Тут Сабина уловила, как радостно сжались и разжались в ее ладонях пальцы ног Парсифаля.
В комнату вошел медбрат. Синяя униформа на черном теле казалась ослепительно яркой. Нажатием кнопки он освободил Парсифаля.
– Все, все! – сказал медбрат. – Больше лезть туда не придется! – Он поднял металлическую клетку, отстегнул ремень под подбородком – времени на то, чтобы убрать их, ушло куда меньше, чем на то, чтобы приладить. Долой валики, долой ушные затычки – Парсифаля освободили. – Ну теперь все хорошо. Правда ведь?
– Голова болит ужасно, – сказал Парсифаль. В глазах его все еще стояли слезы. Рядом с его головой было мокро.
– Сейчас врачам станет что-то понятно. Давайте я отвезу вас в палату отдохнуть.

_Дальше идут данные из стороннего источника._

-- ==== Sys2Proof/Certificates/Slice0/Obligations.lean ====
section
/-! DEFINITION. The statements for the provers. Each family of commands has a table of rows: a command, what must hold of the state
and the operands, the parts of the state that may change, and what holds afterwards. A statement says that every row's command
completes so. -/

namespace Sys2Proof.Claims
open Sys2Proof.Machine

/-- The operations of the scalar instructions, as 06 R164 lists them; division by zero as 05 R133 has it. -/
inductive AluRow : Instr → CoreId → RegF → (W64 → W64 → W64) → Prop where
  | add (id : CoreId) (f : RegF) : AluRow (.add id f) id f (fun x y => x + y)
  | sub (id : CoreId) (f : RegF) : AluRow (.sub id f) id f (fun x y => x - y)
  | and (id : CoreId) (f : RegF) : AluRow (.and id f) id f (fun x y => x &&& y)
  | or (id : CoreId) (f : RegF) : AluRow (.or id f) id f (fun x y => x ||| y)
  | xor (id : CoreId) (f : RegF) : AluRow (.xor id f) id f (fun x y => x ^^^ y)
  | shl (id : CoreId) (f : RegF) : AluRow (.shl id f) id f (fun x y => x <<< (y.toNat % 64))
  | shr (id : CoreId) (f : RegF) : AluRow (.shr id f) id f (fun x y => x >>> (y.toNat % 64))
  | sra (id : CoreId) (f : RegF) : AluRow (.sra id f) id f (fun x y => x.sshiftRight (y.toNat % 64))
  | slt (id : CoreId) (f : RegF) : AluRow (.slt id f) id f (fun x y => if x.slt y then 1 else 0)
  | sltu (id : CoreId) (f : RegF) : AluRow (.sltu id f) id f (fun x y => if x.ult y then 1 else 0)
  | min (id : CoreId) (f : RegF) : AluRow (.min id f) id f (fun x y => if x.slt y then x else y)
  | minu (id : CoreId) (f : RegF) : AluRow (.minu id f) id f (fun x y => if x.ult y then x else y)
  | max (id : CoreId) (f : RegF) : AluRow (.max id f) id f (fun x y => if x.slt y then y else x)
  | maxu (id : CoreId) (f : RegF) : AluRow (.maxu id f) id f (fun x y => if x.ult y then y else x)
  | mul (id : CoreId) (f : RegF) : AluRow (.mul id f) id f (fun x y => x * y)
  | mulh (id : CoreId) (f : RegF) : AluRow (.mulh id f) id f
      (fun x y => ((x.signExtend 128 * y.signExtend 128) >>> 64).setWidth 64)
  | mulhu (id : CoreId) (f : RegF) : AluRow (.mulhu id f) id f
      (fun x y => ((x.setWidth 128 * y.setWidth 128) >>> 64).setWidth 64)
  | div (id : CoreId) (f : RegF) : AluRow (.div id f) id f (fun x y => if y = 0 then -1 else x.sdiv y)
  | divu (id : CoreId) (f : RegF) : AluRow (.divu id f) id f (fun x y => if y = 0 then -1 else x / y)
  | rem (id : CoreId) (f : RegF) : AluRow (.rem id f) id f (fun x y => if y = 0 then x else x.srem y)
  | remu (id : CoreId) (f : RegF) : AluRow (.remu id f) id f (fun x y => if y = 0 then x else x % y)

/-- A REG word of a scalar instruction: three scalar registers and every unused field zero (06 R159, R161). -/
abbrev ScalarWord (f : RegF) : Prop :=
  f.d.toNat < 32 ∧ f.a.toNat < 32 ∧ f.b.toNat < 32 ∧ f.c = 0 ∧ f.mask = 0 ∧ f.rm = 0 ∧ f.sat = 0 ∧ f.zm = 0 ∧ f.lane = 0
    ∧ f.fmt = 0 ∧ f.rsv = 0

/-- The immediate forms, which put sext(IMM32) in the place of sB (06 R164). -/
inductive AluImmRow : Instr → CoreId → ImmF → (W64 → W64 → W64) → Prop where
  | addi (id : CoreId) (f : ImmF) : AluImmRow (.addi id f) id f (fun x y => x + y)
  | subi (id : CoreId) (f : ImmF) : AluImmRow (.subi id f) id f (fun x y => x - y)
  | andi (id : CoreId) (f : ImmF) : AluImmRow (.andi id f) id f (fun x y => x &&& y)
  | ori (id : CoreId) (f : ImmF) : AluImmRow (.ori id f) id f (fun x y => x ||| y)
  | xori (id : CoreId) (f : ImmF) : AluImmRow (.xori id f) id f (fun x y => x ^^^ y)
  | shli (id : CoreId) (f : ImmF) (h : f.imm.toNat < 64) : AluImmRow (.shli id f) id f (fun x y => x <<< y.toNat)
  | shri (id : CoreId) (f : ImmF) (h : f.imm.toNat < 64) : AluImmRow (.shri id f) id f (fun x y => x >>> y.toNat)
  | srai (id : CoreId) (f : ImmF) (h : f.imm.toNat < 64) : AluImmRow (.srai id f) id f (fun x y => x.sshiftRight y.toNat)
  | slti (id : CoreId) (f : ImmF) : AluImmRow (.slti id f) id f (fun x y => if x.slt y then 1 else 0)
  | sltui (id : CoreId) (f : ImmF) : AluImmRow (.sltui id f) id f (fun x y => if x.ult y then 1 else 0)
  | mini (id : CoreId) (f : ImmF) : AluImmRow (.mini id f) id f (fun x y => if x.slt y then x else y)
  | minui (id : CoreId) (f : ImmF) : AluImmRow (.minui id f) id f (fun x y => if x.ult y then x else y)
  | maxi (id : CoreId) (f : ImmF) : AluImmRow (.maxi id f) id f (fun x y => if x.slt y then y else x)
  | maxui (id : CoreId) (f : ImmF) : AluImmRow (.maxui id f) id f (fun x y => if x.ult y then y else x)
  | sethi (id : CoreId) (f : ImmF) : AluImmRow (.sethi id f) id f (fun x y => y.setWidth 32 ++ x.setWidth 32)

/-- An IMM word that uses D and A as scalar registers (06 R160, R161). -/
abbrev ImmWord (f : ImmF) : Prop := f.d.toNat < 32 ∧ f.a.toNat < 32 ∧ f.b = 0 ∧ f.rsv = 0

end Sys2Proof.Claims

open Sys2Proof Sys2Proof.Machine Sys2Proof.Claims

/-- A scalar instruction puts the result that 06 R164 names (division by zero: 05 R133) into sD, retires, and changes nothing
else; a write of s0 is discarded (05 R123). -/
def Sys2Proof.Claims.claimScalarRegisterResults : Prop :=
  ∀ (i : Instr) (id : CoreId) (f : RegF) (op : W64 → W64 → W64) (s : State),
    AluRow i id f op → Ready s id → ScalarWord f →
    Retires i id s nothing (fun t =>
      t.core id = (retired (s.core id)).setS f.d.toNat (op ((s.core id).s f.a.toNat) ((s.core id).s f.b.toNat)))

def Sys2Proof.Claims.claimScalarImmediateResults : Prop :=
  ∀ (i : Instr) (id : CoreId) (f : ImmF) (op : W64 → W64 → W64) (s : State),
    AluImmRow i id f op → Ready s id → ImmWord f →
    Retires i id s nothing (fun t =>
      t.core id = (retired (s.core id)).setS f.d.toNat (op ((s.core id).s f.a.toNat) (f.imm.signExtend 64)))

/-- The scalar instructions on registers and on immediates (06 R164). -/
def Obligations.ScalarResults : Prop := claimScalarRegisterResults ∧ claimScalarImmediateResults

namespace Sys2Proof.Claims
open Sys2Proof.Machine

/-- The scalar loads: bytes read, and whether the value is sign-extended (06 R164). -/
inductive LoadRow : Instr → CoreId → ImmF → Nat → Bool → Prop where
  | ld8 (id : CoreId) (f : ImmF) : LoadRow (.ld8 id f) id f 1 true
  | ld8u (id : CoreId) (f : ImmF) : LoadRow (.ld8u id f) id f 1 false
  | ld16 (id : CoreId) (f : ImmF) : LoadRow (.ld16 id f) id f 2 true
  | ld16u (id : CoreId) (f : ImmF) : LoadRow (.ld16u id f) id f 2 false
  | ld32 (id : CoreId) (f : ImmF) : LoadRow (.ld32 id f) id f 4 true
  | ld32u (id : CoreId) (f : ImmF) : LoadRow (.ld32u id f) id f 4 false
  | ld64 (id : CoreId) (f : ImmF) : LoadRow (.ld64 id f) id f 8 false

/-- The scalar stores, and the bytes they store (06 R164). -/
inductive StoreRow : Instr → CoreId → ImmF → Nat → Prop where
  | st8 (id : CoreId) (f : ImmF) : StoreRow (.st8 id f) id f 1
  | st16 (id : CoreId) (f : ImmF) : StoreRow (.st16 id f) id f 2
  | st32 (id : CoreId) (f : ImmF) : StoreRow (.st32 id f) id f 4
  | st64 (id : CoreId) (f : ImmF) : StoreRow (.st64 id f) id f 8

/-- An IMM word that uses A and B as scalar registers (stores and branches). -/
abbrev SourceWord (f : ImmF) : Prop := f.d = 0 ∧ f.a.toNat < 32 ∧ f.b.toNat < 32 ∧ f.rsv = 0

/-- The address sA + sext(IMM32) of a load, a store or a jump. -/
def address (c : Core) (f : ImmF) : W64 := c.s f.a.toNat + f.imm.signExtend 64

/-- The bytes a stack has moved: a counter of its page, for an address in HBM (12, The HS pages). -/
def stackCounter (a off : Nat) (p : Part) : Prop :=
  match placeOf a with
  | some (.hbm k _) => p = .reg (regKey (pgHs k) off) ∨ p = .reg (regKey (pgHs k) (off + 4))
  | _ => False

/-- An n-byte access of this chip's memory at `a` by a core meets no fault and no wait: `a` is a multiple of n, lies in the core's
regions (05 R126, R127), and no stopped place, unconfirmed consignment, outstanding move or uncorrectable data stands there. -/
abbrev ReadsNow (s : State) (id : CoreId) (a n : Nat) : Prop :=
  a % n = 0 ∧ ownChip s a = true ∧ coreAccessFault s id a n false = none ∧ readWaits s (s.core id) a n = false
    ∧ shoreBlocked s (placeBits a) n = false ∧ poisoned s (placeBits a) n = false

/-- The same of a store; no consignment still holds the bytes as its source (02 R58). -/
abbrev WritesNow (s : State) (id : CoreId) (a n : Nat) : Prop :=
  a % n = 0 ∧ ownChip s a = true ∧ coreAccessFault s id a n true = none ∧ writeWaits s (s.core id) a n = false
    ∧ placeResetting s (placeBits a) = false ∧ poisoned s (placeBits a) n = false

/-- Branches: the relation of sA and sB that takes them (06 R165). -/
inductive BranchRow : Instr → CoreId → ImmF → (W64 → W64 → Bool) → Prop where
  | beq (id : CoreId) (f : ImmF) : BranchRow (.beq id f) id f (fun x y => x == y)
  | bne (id : CoreId) (f : ImmF) : BranchRow (.bne id f) id f (fun x y => x != y)
  | blt (id : CoreId) (f : ImmF) : BranchRow (.blt id f) id f (fun x y => x.slt y)
  | bge (id : CoreId) (f : ImmF) : BranchRow (.bge id f) id f (fun x y => !x.slt y)
  | bltu (id : CoreId) (f : ImmF) : BranchRow (.bltu id f) id f (fun x y => x.ult y)
  | bgeu (id : CoreId) (f : ImmF) : BranchRow (.bgeu id f) id f (fun x y => !x.ult y)

end Sys2Proof.Claims

/-- A load takes the n bytes at sA + sext(IMM32), little-endian, sign- or zero-extended, into sD, and changes no memory; the stack
counts the bytes. A load from another chip of the board goes out on the board, and its value is free (log 7). -/
def Sys2Proof.Claims.claimScalarLoadResults : Prop :=
  (∀ (i : Instr) (id : CoreId) (f : ImmF) (n : Nat) (sg : Bool) (s : State),
    LoadRow i id f n sg → Ready s id → ImmWord f → ReadsNow s id (address (s.core id) f).toNat n →
    Retires i id s (stackCounter (placeBits (address (s.core id) f).toNat) 0x058) (fun t =>
      t.core id = (retired (s.core id)).setS f.d.toNat
        (if sg then (BitVec.ofNat (8 * n) (natLE (s.bytes (placeBits (address (s.core id) f).toNat) n))).signExtend 64
          else BitVec.ofNat 64 (natLE (s.bytes (placeBits (address (s.core id) f).toNat) n))))) ∧
  (∀ (i : Instr) (id : CoreId) (f : ImmF) (n : Nat) (sg : Bool) (s : State),
    LoadRow i id f n sg → Ready s id → ImmWord f → (address (s.core id) f).toNat % n = 0 →
    ownChip s (address (s.core id) f).toNat = false → coreAccessFault s id (address (s.core id) f).toNat n false = none →
    Retires i id s (parts [.fresh]) (fun t =>
      (∃ v, t.core id = (retired (s.core id)).setS f.d.toNat v) ∧
      Out.board ((address (s.core id) f).toNat / 2 ^ 48) (address (s.core id) f) false (bytesLE n 0) ∈ t.out))

/-- A store writes the low n bytes of sB, least significant first, at sA + sext(IMM32), and changes no other byte of memory and no
register; at sea it would wait (02 R70), so the core is on shore. A byte stored into a tile that is being moved makes the tile
dirty (12 R325). -/
def Sys2Proof.Claims.claimScalarStoreResults : Prop :=
  ∀ (i : Instr) (id : CoreId) (f : ImmF) (n : Nat) (s : State),
    StoreRow i id f n → Ready s id → (s.core id).hold = [] → SourceWord f → WritesNow s id (address (s.core id) f).toNat n →
    Retires i id s (also (bytesAt (placeBits (address (s.core id) f).toNat) n)
        (also (stackCounter (placeBits (address (s.core id) f).toNat) 0x060) (parts [.moves]))) (fun t =>
      t.core id = retired (s.core id) ∧
      ∀ k, k < n → t.byte (placeBits (address (s.core id) f).toNat + k) =
        (((s.core id).s f.b.toNat) >>> (8 * k)).setWidth 8)

/-- A branch moves PC by sext(IMM32) × 8 when its relation of sA and sB holds, by 8 when it does not. -/
def Sys2Proof.Claims.claimBranchResults : Prop :=
  ∀ (i : Instr) (id : CoreId) (f : ImmF) (rel : W64 → W64 → Bool) (s : State),
    BranchRow i id f rel → Ready s id → SourceWord f →
    Retires i id s nothing (fun t =>
      t.core id = { retired (s.core id) with
        pc := if rel ((s.core id).s f.a.toNat) ((s.core id).s f.b.toNat)
          then (s.core id).pc + f.imm.signExtend 64 * 8 else (s.core id).pc + 8 })

/-- The jumps: sD takes PC + 8; JAL goes to PC + sext(IMM32) × 8, JALR to sA + sext(IMM32) with sA as it was. A JALR whose target
is no multiple of 8 takes fault 0x1003 ALIGNMENT with the target as its address. -/
def Sys2Proof.Claims.claimJumpResults : Prop :=
  (∀ (id : CoreId) (f : ImmF) (s : State),
    Ready s id → f.d.toNat < 32 → f.a = 0 → f.b = 0 → f.rsv = 0 →
    Retires (.jal id f) id s nothing (fun t =>
      t.core id = { (retired (s.core id)).setS f.d.toNat ((s.core id).pc + 8) with
        pc := (s.core id).pc + f.imm.signExtend 64 * 8 })) ∧
  (∀ (id : CoreId) (f : ImmF) (s : State),
    Ready s id → ImmWord f → (address (s.core id) f).toNat % 8 = 0 →
    Retires (.jalr id f) id s nothing (fun t =>
      t.core id = { (retired (s.core id)).setS f.d.toNat ((s.core id).pc + 8) with pc := address (s.core id) f })) ∧
  (∀ (id : CoreId) (f : ImmF) (s : State),
    Ready s id → ImmWord f → (s.core id).hold = [] → (address (s.core id) f).toNat % 8 ≠ 0 →
    exec (.jalr id f) s =
      .next (signal (takeFault s id (s.core id).pc { code := 0x1003, addr := (address (s.core id) f).toNat } false)))

/-- Scalar loads and stores (06 R164). -/
def Obligations.ScalarMemoryResults : Prop := claimScalarLoadResults ∧ claimScalarStoreResults

/-- Branches and jumps (06 R165). -/
def Obligations.ControlFlowResults : Prop := claimBranchResults ∧ claimJumpResults

namespace Sys2Proof.Claims
open Sys2Proof.Machine

/-- LANE, FMT and the reserved bits of a vector word are zero (06 R159, R161). -/
abbrev PlainLanes (f : RegF) : Prop := f.lane = 0 ∧ f.fmt = 0 ∧ f.rsv = 0
/-- So are RM and SAT: the word of an instruction that does not round. -/
abbrev NoRounding (f : RegF) : Prop := PlainLanes f ∧ f.rm = 0 ∧ f.sat = 0

/-- Lane i of vA, vB and vC, as bits and as FP32 values. -/
def wordA (f : RegF) (c : Core) (i : Nat) : W32 := c.lane f.a.toNat i
def wordB (f : RegF) (c : Core) (i : Nat) : W32 := c.lane f.b.toNat i
def numA (f : RegF) (c : Core) (i : Nat) : Machine.Num := fp32 (wordA f c i)
def numB (f : RegF) (c : Core) (i : Nat) : Machine.Num := fp32 (wordB f c i)
def numC (f : RegF) (c : Core) (i : Nat) : Machine.Num := fp32 (c.lane f.c.toNat i)
/-- Scalar register B, as the FP32 value of its low half and as a lane number. -/
def scalarB (f : RegF) (c : Core) : Machine.Num := fp32 ((c.s f.b.toNat).setWidth 32)
def laneIndexB (f : RegF) (c : Core) : Nat := (c.s f.b.toNat).toNat % 128

/-- An exact value rounded to FP32 in the word's mode and SAT: INVALID when it is NaN and no source was (03 R95, R97, R100). -/
def roundOnce (f : RegF) (x : Machine.Num) (from_ : List Machine.Num) : Rounded := fpResult f.rm.toNat (f.sat == 1) x from_
/-- The zero that an exact sum of opposite terms gives: −0 only in RDN (03 R105). -/
def zeroSign (f : RegF) : Bool := f.rm == 2
/-- A result bit for bit, without flags. -/
def asIs (w : W32) : Rounded := ⟨w.toNat, 0⟩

– А можно я здесь еще побуду минутку? Не хочу пока никуда двигаться. – И Парсифаль попытался заискивающе улыбнуться. – Всего минутку можно? Чтоб в себя прийти.
– Хотите полежать прямо на желобе? Может, лучше я вас на каталку перенесу?
– Пока не надо, – сказал Парсифаль. – Если только можно. Я пока не готов.
– Конечно. – Медбрат легонько, почти не касаясь, похлопал его полечу. – Мы будем тут рядом, за окошком. Еще несколько минут у нас есть, спешить некуда.
Сабина поблагодарила его, и медбрат исчез. Как все, кого она встретила в самый важный день своей жизни, – и не видела больше никогда. Сабина взяла Парсифаля за руку.
– Как же домой хочется, – сказал он.
– Скоро будем дома. Сегодня же поедем. Что бы они нам ни сказали, мы уедем.
– Наклонись, – сказал он. – Поближе ко мне подойди.
Сабина склонилась к нему. Пряди ее волос, что она убрала за уши, теперь выбились и падали ему на лоб. Глаза его были голубыми, как небо над Лос-Анджелесом зимою.
– Открой рот, – сказал Парсифаль.
И едва он это произнес, как Сабина ощутила металлический привкус, и что-то прохладное и тяжелое легло на язык. Она открыла рот, а он протянул руку и вынул оттуда серебряный доллар.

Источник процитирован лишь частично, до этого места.